Activity:
Using the entries that follow, give only the number of lines with the word "table" in them.

------ Records for this task ------

/-- Settles O23, by the bytes of each of the two values. -/
theorem triUnpkUnpacks : Obligations.TriUnpkUnpacks := by
  intro t0 t1 t2 s
  refine ⟨decode_triUnpk t0 t1 t2, ?_⟩
  rw [exec_triUnpk, word16_tripletA, word16_tripletB]
  rfl

end Sys2Proof.Machine
end

section
/-! PROOFS. The encoding (30_encoding.md): decoding and encoding are inverse to each other, and the transactions that decode are those
whose length R73 gives. -/

namespace Sys2Proof

/-! ### Byte strings with a count -/

/-- R72: the count in front of a byte string of at most 16 bits of length spells its length. -/
theorem counted_eq {bytes : List Byte} (h : countFits bytes = true) :
    ∃ n0 n1, counted bytes = n0 :: n1 :: bytes ∧ bytes.length = leNat [n0, n1] := by
  have hlt : bytes.length < 2 ^ 16 := of_decide_eq_true h
  refine ⟨BitVec.ofNat 8 bytes.length, BitVec.ofNat 8 (bytes.length / 256), rfl, ?_⟩
  simp only [leNat, BitVec.toNat_ofNat]
  omega

/-- R72: a count that agrees with the bytes after it is the one the encoder writes. -/
theorem counted_of_length {n0 n1 : Byte} {bytes : List Byte} (h : bytes.length = leNat [n0, n1]) :
    counted bytes = n0 :: n1 :: bytes ∧ countFits bytes = true := by
  have hcount := leBytes_leNat [n0, n1]
  have hlt := leNat_lt [n0, n1]
  simp only [List.length_cons, List.length_nil, Nat.zero_add, Nat.reduceAdd, Nat.reducePow] at hcount hlt
  refine ⟨by rw [counted, h, hcount]; rfl, ?_⟩
  simp only [countFits, h, decide_eq_true_eq]
  exact hlt

/-! ### Responses -/

/-- The row of a response with this code (R70, R83). -/
def responseRow (code : Word) (head rest : List Byte) : Option Instr :=
  if code = Config.ackInfo then some (.respInfo head rest)
  else if code = Config.ackSpiw then some (.respSpiw head rest)
  else if code = Config.ackSerial then some (.respSerial head rest)
  else none

theorem decodeRx_eq (bytes : List Byte) :
    decodeRx bytes = if 15 ≤ bytes.length ∧ bytes.length ≤ Config.respMax then
      responseRow (le16 ((bytes.drop 13).take 2)) (bytes.take 13) (bytes.drop 15) else none := rfl

/-- R70, R83: the row of a response is chosen by the code between its two parts. -/
theorem decodeRx_append {head rest : List Byte} (code : Word) (h : respFits head rest = true) :
    decodeRx (head ++ leBytes 2 code.toNat ++ rest) = responseRow code head rest := by
  have hlen := Laws.EncodedLength.resp_length code h
  simp only [respFits, Bool.and_eq_true, beq_iff_eq, Config.ackPos] at h
  have hhead : head.length = 13 := h.1
  have htake : (head ++ leBytes 2 code.toNat ++ rest).take 13 = head := by simp [hhead]
  have hcode : ((head ++ leBytes 2 code.toNat ++ rest).drop 13).take 2 = leBytes 2 code.toNat := by simp [hhead]
  have hdrop : (head ++ leBytes 2 code.toNat ++ rest).drop 15 = rest := by simp [hhead, List.drop_append]
  rw [decodeRx_eq, htake, hcode, hdrop, le16_leBytes]
  exact if_pos hlen

/-- R83: a response is its 13 bytes before the code, the code, and the bytes after it. -/
theorem response_parts {bytes : List Byte} (h : 15 ≤ bytes.length) :
    bytes.take 13 ++ leBytes 2 (le16 ((bytes.drop 13).take 2)).toNat ++ bytes.drop 15 = bytes := by
  obtain ⟨a, b, hab⟩ : ∃ a b, (bytes.drop 13).take 2 = [a, b] := by
    apply List.length_eq_two.1
    simp; omega
  rw [hab, leBytes_le16, ← hab, List.append_assoc]
  have hsplit := List.take_append_drop 2 (bytes.drop 13)
  rw [List.drop_drop] at hsplit
  rw [hsplit, List.take_append_drop]

/-- R83: what `decodeRx` accepts is the encoding of the row it answers. -/
theorem encode_of_decodeRx {bytes : List Byte} {i : Instr} (h : decodeRx bytes = some i) :
    i.port = .rx ∧ i.wf = true ∧ encode i = bytes := by
  rw [decodeRx_eq] at h
  split at h
  · rename_i hlen
    have hparts := response_parts hlen.1
    have hfits : respFits (bytes.take 13) (bytes.drop 15) = true := by
      simp only [Config.respMax] at hlen
      simp [respFits, Config.ackPos, Config.respMax]; omega
    unfold responseRow at h
    split at h
    case isTrue hcode => rw [hcode] at hparts; cases h; exact ⟨rfl, hfits, hparts⟩
    split at h
    case isTrue hcode => rw [hcode] at hparts; cases h; exact ⟨rfl, hfits, hparts⟩
    split at h
    case isTrue hcode => rw [hcode] at hparts; cases h; exact ⟨rfl, hfits, hparts⟩
    cases h
  · cases h

/-! ### Frames -/

/-- R64: a byte below 16 is the timer nibble with zero high bits. -/
theorem setWidth_timer {t : Byte} (h : t.toNat < 16) : (t.setWidth 4).setWidth 8 = t := by
  apply BitVec.eq_of_toNat_eq
  simp only [BitVec.toNat_setWidth]
  omega

/-- R60: 46 bytes after the subcommand, all zero from some point on, are the frame of the bytes before that point. -/
theorem frame_of_zeros {cmd t sub : Byte} {args pad : List Byte} (ht : t.toNat < 16) (hlen : (args ++ pad).length = 46)
    (hpad : allZero pad = true) : frame cmd (t.setWidth 4) sub args = cmd :: t :: sub :: (args ++ pad) := by
  have hzeros : 46 - args.length = pad.length := by simp only [List.length_append] at hlen; omega
  rw [frame_eq, setWidth_timer ht, hzeros, ← allZero_eq_replicate hpad]

/-- R60, R125: the argument bytes of an SPI-write frame whose size field says `n`. -/
theorem spiwArgs_of_size {o0 o1 o2 o3 n0 n1 : Byte} {data : List Byte} (h : data.length = leNat [n0, n1]) :
    spiwArgs (le32 [o0, o1, o2, o3]) data = o0 :: o1 :: o2 :: o3 :: n0 :: n1 :: (List.replicate 7 0 ++ data) := by
  have hcount := leBytes_leNat [n0, n1]
  simp only [List.length_cons, List.length_nil, Nat.zero_add, Nat.reduceAdd] at hcount
  simp [spiwArgs, spiArgs, h, hcount]

/-- R60: the tests that every frame passes. -/
theorem decodeTx_some {bytes : List Byte} {i : Instr} (h : decodeTx bytes = some i) :
    ∃ cmd t sub args, bytes = cmd :: t :: sub :: args ∧ args.length = 46 ∧ t.toNat < 16 := by
  unfold decodeTx at h
  split at h
  · split at h
    · rename_i hlen
      exact ⟨_, _, _, _, rfl, hlen.1, hlen.2⟩
    · cases h
  · cases h

/-- R60, R83: what `decodeTx` accepts is the encoding of the frame it answers. -/
theorem encode_of_decodeTx {bytes : List Byte} {i : Instr} (h : decodeTx bytes = some i) :
    i.port = .tx ∧ i.wf = true ∧ encode i = bytes := by
  obtain ⟨cmd, t, sub, args, rfl, hlen, ht⟩ := decodeTx_some h
  simp only [decodeTx, hlen, ht, and_self, if_true] at h
  split at h
  case isTrue hsub =>
    split at h
    · rename_i hz
      cases h
      exact ⟨rfl, rfl, by simpa [encode, hsub] using frame_of_zeros (args := []) ht hlen hz⟩
    · cases h
  split at h
  case isTrue hsub =>
    split at h
    · rename_i mode pad
      split at h
      · rename_i hz
        cases h
        exact ⟨rfl, rfl, by simpa [encode, hsub] using frame_of_zeros (args := [mode]) ht hlen hz⟩
      · cases h
    · cases h
  split at h
  case isTrue hsub =>
    split at h
    · rename_i o0 o1 o2 o3 s0 s1 pad
      split at h
      · rename_i hz
        cases h
        refine ⟨rfl, rfl, ?_⟩
        simpa [encode, spiArgs, hsub] using frame_of_zeros (args := [o0, o1, o2, o3, s0, s1]) ht hlen hz
      · cases h
    · cases h
  split at h
  case isTrue hsub =>
    split at h
    · rename_i o0 o1 o2 o3 n0 n1 z0 z1 z2 z3 z4 z5 z6 rest
      split at h
      · rename_i htests
        obtain ⟨hn, hz, hpad⟩ := htests
        cases h
        have hn' : leNat [n0, n1] ≤ 29 := hn
        have hdata : (rest.take (leNat [n0, n1])).length = leNat [n0, n1] := by
          simp only [List.length_cons] at hlen
          simp; omega
        have hseven : [z0, z1, z2, z3, z4, z5, z6] = List.replicate 7 0 := allZero_eq_replicate hz
        have hargs := spiwArgs_of_size (o0 := o0) (o1 := o1) (o2 := o2) (o3 := o3) hdata
        rw [← hseven] at hargs
        refine ⟨rfl, by simp only [Instr.wf, hdata]; exact decide_eq_true hn, ?_⟩
        rw [encode, hargs, frame_of_zeros (pad := rest.drop (leNat [n0, n1])) ht (by simpa using hlen) hpad, hsub]
        simp
      · cases h
    · cases h
  cases h

/-! ### Transactions -/

/-- R72, R73: what `decodeCmd` accepts is the encoding of the operation it answers. -/
theorem encode_of_decodeCmd {bytes : List Byte} {i : Instr} (h : decodeCmd bytes = some i) :
    i.port = .cmd ∧ i.wf = true ∧ encode i = bytes := by
  cases bytes with
  | nil => cases h
  | cons op xs =>
    have hop : ∀ n, op.toNat = n → op = BitVec.ofNat 8 n := fun n hn => by rw [← hn, BitVec.ofNat_toNat, BitVec.setWidth_eq]
    simp only [decodeCmd] at h
    split at h
    case h_19 => cases h
    all_goals
      rename_i hsel
      obtain rfl := hop _ hsel
    case h_4 | h_9 | h_10 =>
      split at h
      case h_2 => cases h
      split at h
      case isFalse => cases h
      rename_i hlen
      obtain ⟨hcounted, hfits⟩ := counted_of_length hlen
      cases h
      exact ⟨rfl, hfits, by simp [encode, hcounted]⟩
    all_goals
      split at h
      case h_2 => cases h
      cases h
      exact ⟨rfl, rfl, by simp [encode]⟩

/-! ### Lawful transactions -/

/-- R73: an encoded operation has the length of the table. -/
theorem lawful_encode {i : Instr} (hp : i.port = .cmd) (hwf : i.wf = true) : Claims.lawfulTransaction (encode i) := by
  cases i with
  | crc8Buf bytes =>
    obtain ⟨n0, n1, hcounted, hlen⟩ := counted_eq hwf
    simp [Claims.lawfulTransaction, encode, hcounted, hlen, leNat]; omega
  | encSpiw cmd offset data =>
    obtain ⟨n0, n1, hcounted, hlen⟩ := counted_eq hwf
    simp [Claims.lawfulTransaction, encode, hcounted, hlen, leNat, leBytes_offset]; omega
  | rxLoad bytes =>
    obtain ⟨n0, n1, hcounted, hlen⟩ := counted_eq hwf
    simp [Claims.lawfulTransaction, encode, hcounted, hlen, leNat]; omega
  | frameInfo | frameMode | frameSpir | frameSpiw | respInfo | respSpiw | respSerial => cases hp
  | _ => simp [Claims.lawfulTransaction, encode]

/-- R72, R73: a select code with a length of the table decodes. -/
theorem decode_of_lawful {ct : List Byte} (h : Claims.lawfulTransaction ct) : ∃ i, decode .cmd ct = some i := by
  cases ct with
  | nil => exact h.elim
  | cons op xs =>
    simp only [Claims.lawfulTransaction, List.mem_cons, List.not_mem_nil, or_false, List.length_cons] at h
    rcases h with ⟨hop, hlen⟩ | ⟨hop, hlen⟩ | ⟨hop, hlen⟩ | ⟨hop, hmin, hlen⟩ | ⟨rfl, hlen⟩ | ⟨rfl, hlen⟩ | ⟨rfl, hlen⟩ | ⟨rfl, hlen⟩ |
      ⟨rfl, hmin, hlen⟩ | ⟨rfl, hlen⟩
    · match xs, hlen with
      | [], _ => rcases hop with rfl | rfl | rfl | rfl | rfl | rfl <;> exact ⟨_, rfl⟩
    · match xs, hlen with
      | [_], _ => rcases hop with rfl | rfl <;> exact ⟨_, rfl⟩
    · match xs, hlen with
      | [_, _], _ => rcases hop with rfl | rfl <;> exact ⟨_, rfl⟩
    · match xs, hmin, hlen with
      | n0 :: n1 :: bytes, _, hlen =>
        have hcount : bytes.length = leNat [n0, n1] := by
          simp [leNat] at hlen ⊢; omega
        rcases hop with rfl | rfl <;> exact ⟨_, if_pos hcount⟩
    · match xs, hlen with
      | [_, _, _], _ => exact ⟨_, rfl⟩
    · match xs, hlen with
      | [_, _, _, _], _ => exact ⟨_, rfl⟩
    · match xs, hlen with
      | [_, _, _, _, _, _], _ => exact ⟨_, rfl⟩
    · match xs, hlen with
      | [_, _, _, _, _, _, _], _ => exact ⟨_, rfl⟩
    · match xs, hmin, hlen with
      | _ :: _ :: _ :: _ :: _ :: n0 :: n1 :: data, _, hlen =>
        have hcount : data.length = leNat [n0, n1] := by
          simp [leNat] at hlen ⊢; omega
        exact ⟨_, if_pos hcount⟩
    · match xs, hlen with
      | [_, _, _, _, _, _, _, _, _, _, _, _, _, _, _, _], _ => exact ⟨_, rfl⟩

/-! ### The statements -/

/-- Settles O47, port by port. -/
theorem encodeDecode : Obligations.EncodeDecode := by
  intro p bytes i h
  cases p with
  | cmd => exact encode_of_decodeCmd h
  | tx => exact encode_of_decodeTx h
  | rx => exact encode_of_decodeRx h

------

Written response:
2